The reports by Barbot et al. (2015) and Bohnert et al. (2015) give mechanistic insights into cristae formation and show that Mic10 plays a central role in forming the inner-membrane curvature at the cristae junctions. Importantly, the two groups base their conclusions on complementary experimental approaches: biochemical in vitro reconstitution assays (Barbot et al., 2015) and molecular characterization of an impressive number of yeast mutants (Bohnert et al., 2015). The fact that the MICOS complex is highly conserved during evolution with five out of the six yeast core subunits having mammalian homologs emphasizes its importance in mitochondrial physiology. Using independent methods, both studies also resolve the previously controversial topology of Mic10 (Alkhaja et al., 2012; Harner et al., 2011; von der Malsburg et al., 2011) and show that this protein has two transmembrane segments that span the inner mitochondrial membrane in a hairpin-like structure so that the short N- and C-terminal ends are located in the intermembrane space. In addition, analysis of characteristic glycine motifs (GxGxGxG) (Alkhaja et al., 2012; Harner et al., 2011) that are found in both of the predicted transmembrane segments of Mic10 show that these residues are important for homo-oligomerization, which in turn facilitates inner-membrane bending and cristae junction formation (Figure 1C). These findings are well in line with previous observations that glycine motifs in transmembrane segments of proteins promote protein-protein interactions and oligomerization in lipid bilayers (Harner et al., 2011). Notably, the glycine rich GxGxGxG motif is also found in the transmembrane segment of subunit c of complex V (F1Fo-ATPase), which homo-oligomerizes to create the Fo ring structure (Figure 1C). Moreover, the GxGxGxG stretch consists of two entwined GxxxG motifs, and such glycine motifs are found in transmembrane domains of the yeast Atp20 and Atp21 subunits that are critical for F1Fo-ATPase dimerization (Alkhaja et al., 2012; Harner et al., 2011). Based on these observations, it is reasonable to assume that interplay between Mic10 oligomerization and F1Fo-ATPase dimerization is necessary to drive cristae formation. It will be exciting to see how the interplay between these multisubunit membrane machineries is coordinated.
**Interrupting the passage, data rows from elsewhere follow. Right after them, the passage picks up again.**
-- ==== Sys2Proof/Tests/Slice0.lean ====
section
/-! SUPPORT. The model's own tests: the WellFormed smoke, the encodings written out bit by bit from 30_encoding.md, the
vectors of 95_test_vectors.md (each named by its number there), and for every statement with hypotheses a concrete
state and operands that meet them. -/

namespace Sys2Proof.Tests
open Sys2Proof.Machine

/-! ## Helpers -/

/-- The bytes of a list at the addresses from `k` on. -/
def bytesFrom : Nat → List Byte → Memory Byte
  | _, [] => []
  | k, b :: bs => (k, b) :: bytesFrom (k + 1) bs

/-- After reset (ROW_BYTES_MAX = 64, BASE = 0), with FORMAT and WIDTH written, a scanline in RAW and a row in RECON. -/
def rowState (format : FormatBits) (width : Word) (raw recon : List Byte) : State :=
  { State.reset with format := format, width := width, raw := bytesFrom 0 raw, recon := reconWriteRow [] 0 recon }

/-- `rowState` with nothing in RAW and PIX_INDEX = `n`. -/
def pixelState (format : FormatBits) (width : Word) (recon : List Byte) (n : Word) : State :=
  { rowState format width [] recon with pixIndex := n }

/-- `pixelState` with the palette of 95_test_vectors.md section 7 and PAL_SIZE = 4. -/
def paletteState (format : FormatBits) (width : Word) (recon : List Byte) (n : Word) : State :=
  { pixelState format width recon n with
    pal := [(0, ⟨0, 0, 0⟩), (1, ⟨255, 0, 0⟩), (2, ⟨0, 255, 0⟩), (3, ⟨0, 0, 255⟩)], palSize := 4 }

/-- The next state of an outcome. -/
def nextOf : Host.Outcome State Fault Refusal → Option State
  | .next t => some t
  | .fault _ => none
  | .refused _ => none

/-- The fault of an outcome. -/
def faultOf : Host.Outcome State Fault Refusal → Option Fault
  | .next _ => none
  | .fault f => some f
  | .refused _ => none

/-- The refusal of an outcome. -/
def refusalOf : Host.Outcome State Fault Refusal → Option Refusal
  | .next _ => none
  | .fault _ => none
  | .refused r => some r

/-- The first bytes of RECON after a step. -/
def reconAfter (n : Nat) (o : Host.Outcome State Fault Refusal) : Option (List Nat) :=
  (nextOf o).map fun t => (t.reconRow 0 n).map (·.toNat)

/-- PIX_VALID and the four PIX registers after a step. -/
def pixelAfter (o : Host.Outcome State Fault Refusal) : Option (Bool × List Nat) :=
  (nextOf o).map fun t => (t.pixValid, [t.pixR.toNat, t.pixG.toNat, t.pixB.toNat, t.pixA.toNat])

/-- ERR, ERR_CODE and ERR_INFO after a step. -/
def errorAfter (o : Host.Outcome State Fault Refusal) : Option (Bool × Nat × Nat) :=
  (nextOf o).map fun t => (t.err, t.errCode.toNat, t.errInfo.toNat)

/-- The values the block has returned to the host. -/
def readsAfter (o : Host.Outcome State Fault Refusal) : Option (List Nat) :=
  (nextOf o).map fun t => t.reads.map (·.toNat)

/-! ## Well-formedness and the encodings -/

theorem test_wellFormed_refuses : (Instr.pixGreyscale 3).wellFormed = false ∧ (Instr.pixGreyscale 0).wellFormed = false ∧
    (Instr.pixRgb 4).wellFormed = false ∧ (Instr.pixPalette 16).wellFormed = false ∧
    (Instr.pixPalette 7).wellFormed = false ∧ (Instr.pixGreyscaleAlpha 4).wellFormed = false ∧
    (Instr.pixRgba 2).wellFormed = false := by decide

theorem test_wellFormed_accepts : (Instr.pixGreyscale 16).wellFormed = true ∧ (Instr.pixPalette 8).wellFormed = true ∧
    Instr.nop.wellFormed = true ∧ Instr.filterPaeth.wellFormed = true := by decide

/-- R80: the five command words. -/
theorem test_command_words :
    decodeTableWord 32 0b00000000000000000000000000000000 = some .nop ∧
    decodeTableWord 32 0b00000000000000000000000000000001 = some .clearPrev ∧
    decodeTableWord 32 0b00000000000000000000000000000010 = some .defilter ∧
    decodeTableWord 32 0b00000000000000000000000000000011 = some .extract ∧
    decodeTableWord 32 0b00000000000000000000000000000100 = some .reset := by decide

/-- R82: the five filter bytes. -/
theorem test_filter_bytes :
    decodeTableWord 8 0b00000000 = some .filterNone ∧ decodeTableWord 8 0b00000001 = some .filterSub ∧
    decodeTableWord 8 0b00000010 = some .filterUp ∧ decodeTableWord 8 0b00000011 = some .filterAverage ∧
    decodeTableWord 8 0b00000100 = some .filterPaeth := by decide

/-- R83: COLOR_TYPE in bits 15:8, BIT_DEPTH in bits 7:0. -/
theorem test_format_fields :
    decodeTableWord 16 0b0000000000000010 = some (.pixGreyscale 2) ∧
    decodeTableWord 16 0b0000001000010000 = some (.pixRgb 16) ∧
    decodeTableWord 16 0b0000001100000001 = some (.pixPalette 1) ∧
    decodeTableWord 16 0b0000010000001000 = some (.pixGreyscaleAlpha 8) ∧
    decodeTableWord 16 0b0000011000010000 = some (.pixRgba 16) := by decide

/-- R81, R82, R83: words that name nothing. -/
theorem test_rejected_words : decode (.command 5) = .error (.badCommand 5) ∧
    decode (.command 0x80000002) = .error (.badCommand 0x80000002) ∧
    decode (.filter 5) = .error (.invalidFilter 5) ∧ decode (.format 0x0508) = .error (.invalidColorType 5) ∧
    decode (.format 0x0708) = .error (.invalidColorType 7) ∧ decodeTableWord 24 0 = none ∧
    decodeTableWord 8 0x100 = none := by decide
Also, other factors, such as different proteolytically processed isoforms of the dynamin-related GTPase Mgm1/Opa1, scaffolding proteins like prohibitins and mitochondrial lipids, have been proposed to play important roles in shaping the inner mitochondrial membrane. However, the involvement of these factors in cristae organization may be indirect, and it is possible that the main effect they have is explained by an altered ratio of proteins to lipids in the inner membrane, which indirectly may lead to an altered inner-membrane organization.

The recent insights into the molecular mechanisms for cristae formation are certainly a major advance in our understanding of mitochondrial ultrastructure. It will be an important goal for the future to understand how the inner-membrane organization impacts oxidative phosphorylation and how cristae can be remodeled to promote apoptosis.